I have a second, identical, 250gb disk, and i want to make sure i do not lose that data if i can help it.

there are two options i have considered and these are:

1: raid1 array
for this i would probably reinstall the os (as there is as yet no data to be kept safe) and mirror the entire disk.
as budget constraints do not allow for a true hardware raid card, and as far as i know 2.6 kernels do not play nicely with on-board software raid controllers, this would be an mdm managed linux software raid setup.

2:regular scripted backups
the method i would probably use (unless you have a better) would be to freeze the /home filesystem, take a snapshot and unfreeze. then untar previous backup, update with rsync, and re-tar.

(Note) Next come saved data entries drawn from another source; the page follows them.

-- ==== Sys2Proof/Tests/Slice0.lean ====
section
/-! SUPPORT. Tests: ill-formed terms refused, written-out requests decoded, one step per vector of
95_test_vectors.md, its tables on the functions they test, and a witness for the hypotheses of every
obligation that has any. Expected values are the spec's own. -/

-- One theorem after the other: checked all at once, their threads take more memory than the check allows.
set_option Elab.async false

namespace Sys2Proof.Tests
open Sys2Proof.Machine

/-! ## Helpers -/

/-- The codes of a String. -/
def str (s : String) : Str := s.toList.map fun c => BitVec.ofNat 8 c.toNat

/-- A BitString written as the spec writes one. -/
def bits (s : String) : BitString := s.toList.map fun c => c == '1'

/-- The responses after a step; none when it answers no state. -/
def produced : Answer → Option (List Response)
  | .next t => some t.responses
  | .fault _ => none
  | .refused _ => none

/-- Why a step was refused. -/
def refusal : Answer → Option Refusal
  | .next _ => none
  | .fault _ => none
  | .refused w => some w

/-- The result of the last response, if it is a decode. -/
def decodedOf : Answer → Option Decoded
  | .next t => match t.responses.getLast? with
    | some (.ok (.decoded d)) => some d
    | _ => none
  | .fault _ => none
  | .refused _ => none

/-- One step on one request, after one earlier response. -/
def stepOn (r : WireRequest) : Answer := step { requests := [r], responses := [.fail .invalidHex] }

/-- A step's responses when it adds `a`. -/
def added (a : Response) : Option (List Response) := some [.fail .invalidHex, a]

/-! ## WellFormed refuses what does not fit the wire -/

theorem test_wf_decode32 : (Instr.decode32 (List.replicate 256 false)).wellFormed = false := by decide +kernel
theorem test_wf_decode64 : (Instr.decode64 (List.replicate 256 true)).wellFormed = false := by decide +kernel
theorem test_wf_bitsFromHex32 : (Instr.bitsFromHex32 (List.replicate 256 0x30#8)).wellFormed = false := by
  decide +kernel
theorem test_wf_bitsFromHex64 : (Instr.bitsFromHex64 (List.replicate 256 0x31#8)).wellFormed = false := by
  decide +kernel
theorem test_wf_hexFromBits : (Instr.hexFromBits (List.replicate 256 true)).wellFormed = false := by decide +kernel
theorem test_wf_longest : (Instr.hexFromBits (List.replicate 255 true)).wellFormed = true := by decide +kernel

/-! ## Written-out requests decode (R21, R24, R25): unread fields and elements hold anything -/

theorem test_decode_encode32 :
    decode { op := 0b000#3, fval := 0x40091EB851EB851F#64, bsLen := 7#8, bs := 0x55#255, hxLen := 9#8, hx := 3#2040 }
      = .ok (.encode32 0x40091EB851EB851F#64) := by decide +kernel
theorem test_decode_encode64 :
    decode { op := 0b001#3, fval := 0xFFF0000000000001#64, bsLen := 7#8, bs := 0x55#255, hxLen := 9#8, hx := 3#2040 }
      = .ok (.encode64 0xFFF0000000000001#64) := by decide +kernel
theorem test_decode_decode32 :
    decode { op := 0b010#3, fval := 1#64, bsLen := 4#8, bs := 0xFFF2#255, hxLen := 9#8, hx := 3#2040 }
      = .ok (.decode32 [false, true, false, false]) := by decide +kernel
theorem test_decode_decode64 :
    decode { op := 0b011#3, fval := 1#64, bsLen := 5#8, bs := 0x31#255, hxLen := 9#8, hx := 3#2040 }
      = .ok (.decode64 [true, false, false, false, true]) := by decide +kernel
theorem test_decode_bitsFromHex32 :
    decode { op := 0b100#3, fval := 1#64, bsLen := 4#8, bs := 0x31#255, hxLen := 4#8, hx := 0xFF_31_67_78_30#2040 }
      = .ok (.bitsFromHex32 [0x30#8, 0x78#8, 0x67#8, 0x31#8]) := by decide +kernel
theorem test_decode_bitsFromHex64 :
    decode { op := 0b101#3, fval := 1#64, bsLen := 4#8, bs := 0x31#255, hxLen := 1#8, hx := 0x66_30#2040 }
      = .ok (.bitsFromHex64 [0x30#8]) := by decide +kernel
theorem test_decode_hexFromBits :
    decode { op := 0b110#3, fval := 1#64, bsLen := 3#8, bs := 0x6#255, hxLen := 1#8, hx := 0x66_30#2040 }
      = .ok (.hexFromBits [false, true, true]) := by decide +kernel
theorem test_decode_reserved :
    decode { op := 0b111#3, fval := 1#64, bsLen := 3#8, bs := 0x6#255, hxLen := 1#8, hx := 0x66_30#2040 }
      = .error .reservedOp := by decide +kernel
theorem test_decode_last_elements :
    (WireRequest.mk 0b110#3 0#64 255#8 (BitVec.twoPow 255 254) 255#8 (BitVec.twoPow 2040 2039)).bitString[254]? = some true
    ∧ (WireRequest.mk 0b100#3 0#64 255#8 0#255 255#8 (BitVec.twoPow 2040 2039)).string[254]? = some 0x80#8 := by
  decide +kernel

/-! ## One step per operation, vectors of 95_test_vectors.md -/

/-- E5, the source's example. -/
theorem test_encode32_E5 :
    produced (stepOn { WireRequest.blank 0b000#3 with fval := 0x40091EB851EB851F#64, bsLen := 3 }) =
      added (.ok (.bits (bits "01000000010010001111010111000011"))) := by decide +kernel
/-- E27, minus the overflow threshold. -/
theorem test_encode32_E27 :
    produced (stepOn { WireRequest.blank 0b000#3 with fval := 0xC7EFFFFFF0000000#64 }) =
      added (.ok (.bits (bits "11111111100000000000000000000000"))) := by decide +kernel
/-- F6, a NaN, every bit kept. -/
theorem test_encode64_F6 :
    produced (stepOn { WireRequest.blank 0b001#3 with fval := 0xFFF0000000000001#64 }) =
      added (.ok (.bits (bits "1111111111110000000000000000000000000000000000000000000000000001"))) := by
  decide +kernel
/-- F1. -/
theorem test_encode64_F1 :
    produced (stepOn { WireRequest.blank 0b001#3 with fval := 0x40091EB851EB851F#64 }) =
      added (.ok (.bits (bits "0100000000001001000111101011100001010001111010111000010100011111"))) := by
  decide +kernel
/-- D15, the source's `"inf"`. -/
theorem test_decode32_D15 :
    produced (stepOn ((WireRequest.blank 0b010#3).withBits (bits "01111111100000000000000000000000"))) =
      added (.ok (.decoded ⟨0x7FF0000000000000#64, 0#1, 255#11, 0#52, .infinity, str "inf"⟩)) := by decide +kernel
/-- D22, a negative subnormal; the text is free. -/
theorem test_decode32_D22 :
    (decodedOf (stepOn ((WireRequest.blank 0b010#3).withBits (bits "10000000000000000000000000000001")))).map
      (fun d => (d.rval, d.sign, d.exp, d.man, d.cls)) =
      some (0xB6A0000000000000#64, 1#1, 0#11, 1#52, .subnormal) := by decide +kernel
/-- G21, a NaN kept, and its text. -/
theorem test_decode64_G21 :
    produced (stepOn ((WireRequest.blank 0b011#3).withBits
      (bits "1111111111110000000000000000000000000000000000000000000000000001"))) =
      added (.ok (.decoded ⟨0xFFF0000000000001#64, 1#1, 2047#11, 1#52, .nan, str "-nan"⟩)) := by decide +kernel
/-- L8, a well-formed binary32 string at width 64; L1 at width 32. -/
theorem test_decode_wrong_length_L1_L8 :
    produced (stepOn ((WireRequest.blank 0b011#3).withBits (bits "01111111100000000000000000000000"))) =
      added (.fail .invalidLength) ∧
    produced (stepOn ((WireRequest.blank 0b010#3).withBits (bits "0100000001001000111101011100001"))) =
      added (.fail .invalidLength) := by decide +kernel
/-- B3, uppercase prefix, mixed case. -/
theorem test_bitsFromHex32_B3 :
    produced (stepOn ((WireRequest.blank 0b100#3).withString (str "0X4048F5c3"))) =
      added (.ok (.bits (bits "01000000010010001111010111000011"))) := by decide +kernel
/-- B14, one too large at width 32. -/
theorem test_bitsFromHex32_B14 :
    produced (stepOn ((WireRequest.blank 0b100#3).withString (str "0x100000000"))) =
      added (.fail .invalidHex) := by decide +kernel
/-- B34, the same String at width 64. -/
theorem test_bitsFromHex64_B34 :
    produced (stepOn ((WireRequest.blank 0b101#3).withString (str "0x100000000"))) =
      added (.ok (.bits (bits "0000000000000000000000000000000100000000000000000000000000000000"))) := by
  decide +kernel
/-- B37, one too large at width 64. -/
theorem test_bitsFromHex64_B37 :
    produced (stepOn ((WireRequest.blank 0b101#3).withString (str "0x10000000000000000"))) =
      added (.fail .invalidHex) := by decide +kernel
/-- H9, a length that is no multiple of 4. -/
theorem test_hexFromBits_H9 :
    produced (stepOn ((WireRequest.blank 0b110#3).withBits (bits "10011"))) =
      added (.ok (.hex (str "0x13"))) := by decide +kernel
/-- H15, the empty BitString. -/
theorem test_hexFromBits_H15 :
    refusal (stepOn (WireRequest.blank 0b110#3)) = some .emptyBitString := by decide +kernel
/-- R26. -/
theorem test_reserved_refused : refusal (stepOn (WireRequest.blank 0b111#3)) = some .reservedOp := by decide +kernel
/-- Nothing presented. -/
theorem test_no_request : refusal (step State.reset) = some .noRequest := by decide +kernel
/-- The word the host's check stores, as the first request after reset. -/
theorem test_withFetchWord_encode64 :
    produced (step (State.reset.withFetchWord 8 0b001)) = some [.ok (.bits (List.replicate 64 false))] := by
  decide +kernel

/-! ## The tables of 95_test_vectors.md -/

/-- Section 2.1, E1 to E20. -/
theorem test_table_E1 : [(0x0000000000000000#64, 0x00000000#32), (0x8000000000000000#64, 0x80000000#32),
    (0x3FF0000000000000#64, 0x3F800000#32), (0xBFF0000000000000#64, 0xBF800000#32),
    (0x40091EB851EB851F#64, 0x4048F5C3#32), (0x3FB999999999999A#64, 0x3DCCCCCD#32),
    (0x3FE0000000000000#64, 0x3F000000#32), (0xC004000000000000#64, 0xC0200000#32),
    (0x3810000000000000#64, 0x00800000#32), (0x36A0000000000000#64, 0x00000001#32),
    (0x3690000000000000#64, 0x00000000#32), (0x3690000000000001#64, 0x00000001#32),
    (0x36A8000000000000#64, 0x00000002#32), (0x3680000000000000#64, 0x00000000#32),
    (0xB680000000000000#64, 0x80000000#32), (0x380FFFFFE0000000#64, 0x00800000#32),
    (0x380FFFFFDFFFFFFF#64, 0x007FFFFF#32), (0x3FF0000010000000#64, 0x3F800000#32),
    (0x3FF0000010000001#64, 0x3F800001#32), (0x3FF0000030000000#64, 0x3F800002#32)].all
    (fun p => narrow32 codecParams p.1 == p.2) = true := by decide +kernel
/-- Section 2.1, E21 to E39. -/
theorem test_table_E2 : [(0x3FFFFFFFF8000000#64, 0x40000000#32), (0x4170000010000000#64, 0x4B800000#32),
    (0x47EFFFFFE0000000#64, 0x7F7FFFFF#32), (0x47EFFFFFE8000000#64, 0x7F7FFFFF#32),
    (0x47EFFFFFEFFFFFFF#64, 0x7F7FFFFF#32), (0x47EFFFFFF0000000#64, 0x7F800000#32),
    (0xC7EFFFFFF0000000#64, 0xFF800000#32), (0x47F0000000000000#64, 0x7F800000#32),
    (0x47F074F8C4D3CD7B#64, 0x7F800000#32), (0x48078287F49C4A1D#64, 0x7F800000#32),
    (0xC8078287F49C4A1D#64, 0xFF800000#32), (0x7FEFFFFFFFFFFFFF#64, 0x7F800000#32),
    (0xFFEFFFFFFFFFFFFF#64, 0xFF800000#32), (0x7FF0000000000000#64, 0x7F800000#32),
    (0xFFF0000000000000#64, 0xFF800000#32), (0x0000000000000001#64, 0x00000000#32),
    (0x8000000000000001#64, 0x80000000#32), (0x000FFFFFFFFFFFFF#64, 0x00000000#32),
    (0x0010000000000000#64, 0x00000000#32)].all
    (fun p => narrow32 codecParams p.1 == p.2) = true := by decide +kernel
/-- Section 2.1, E40 to E45, the reference NaN. -/
theorem test_table_E3 : [(0x7FF8000000000000#64, 0x7FC00000#32), (0xFFF8000000000000#64, 0xFFC00000#32),
    (0x7FF0000000000001#64, 0x7FC00000#32), (0x7FF000C000000000#64, 0x7FC00600#32),
    (0x7FF4000000000000#64, 0x7FE00000#32), (0xFFFFFFFFFFFFFFFF#64, 0xFFFFFFFF#32)].all
    (fun p => narrow32 referenceParams p.1 == p.2) = true := by decide +kernel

as far as i can see the advantages of the two options are:
1 produces least downtime as the entire system is protected against hardware failure, however no protection is offered against software/user problems (there is a good chance the end-users will delete a file the wish they hadnt. I can just say tough, but it would be nice not to)
2 offeres some protection agains software/user faults and also guards against hardware failure (although with more downtime involved) in the event of a system failure, as i would most likely run this script weekly due to high hardware demands, there is a higher chance very recent data will not be recovered. Also i am unsure if my desribed method would be possible if doing this operation on a 200gb folder given that the disk is only 250gb. does taking an lvm snapshot mean that that 200gb is stored twice, or is it stored once and linked to twice? also would the utar/rsync/tar be effective and work?

so there are the two options i have found. please rip them to shreds as much as possible, for this is a fairly critical operation.
also if there are other options that i havent thought of, please let me know.

many thanks for your help

haertig 05-09-2006 10:05 PM

RAID is not a backup solution, as you've noted. You are probably more likely to run into a user/software problem than a hardware problem. So I would go for the backup option over the RAID option, if I had to choose one over the other.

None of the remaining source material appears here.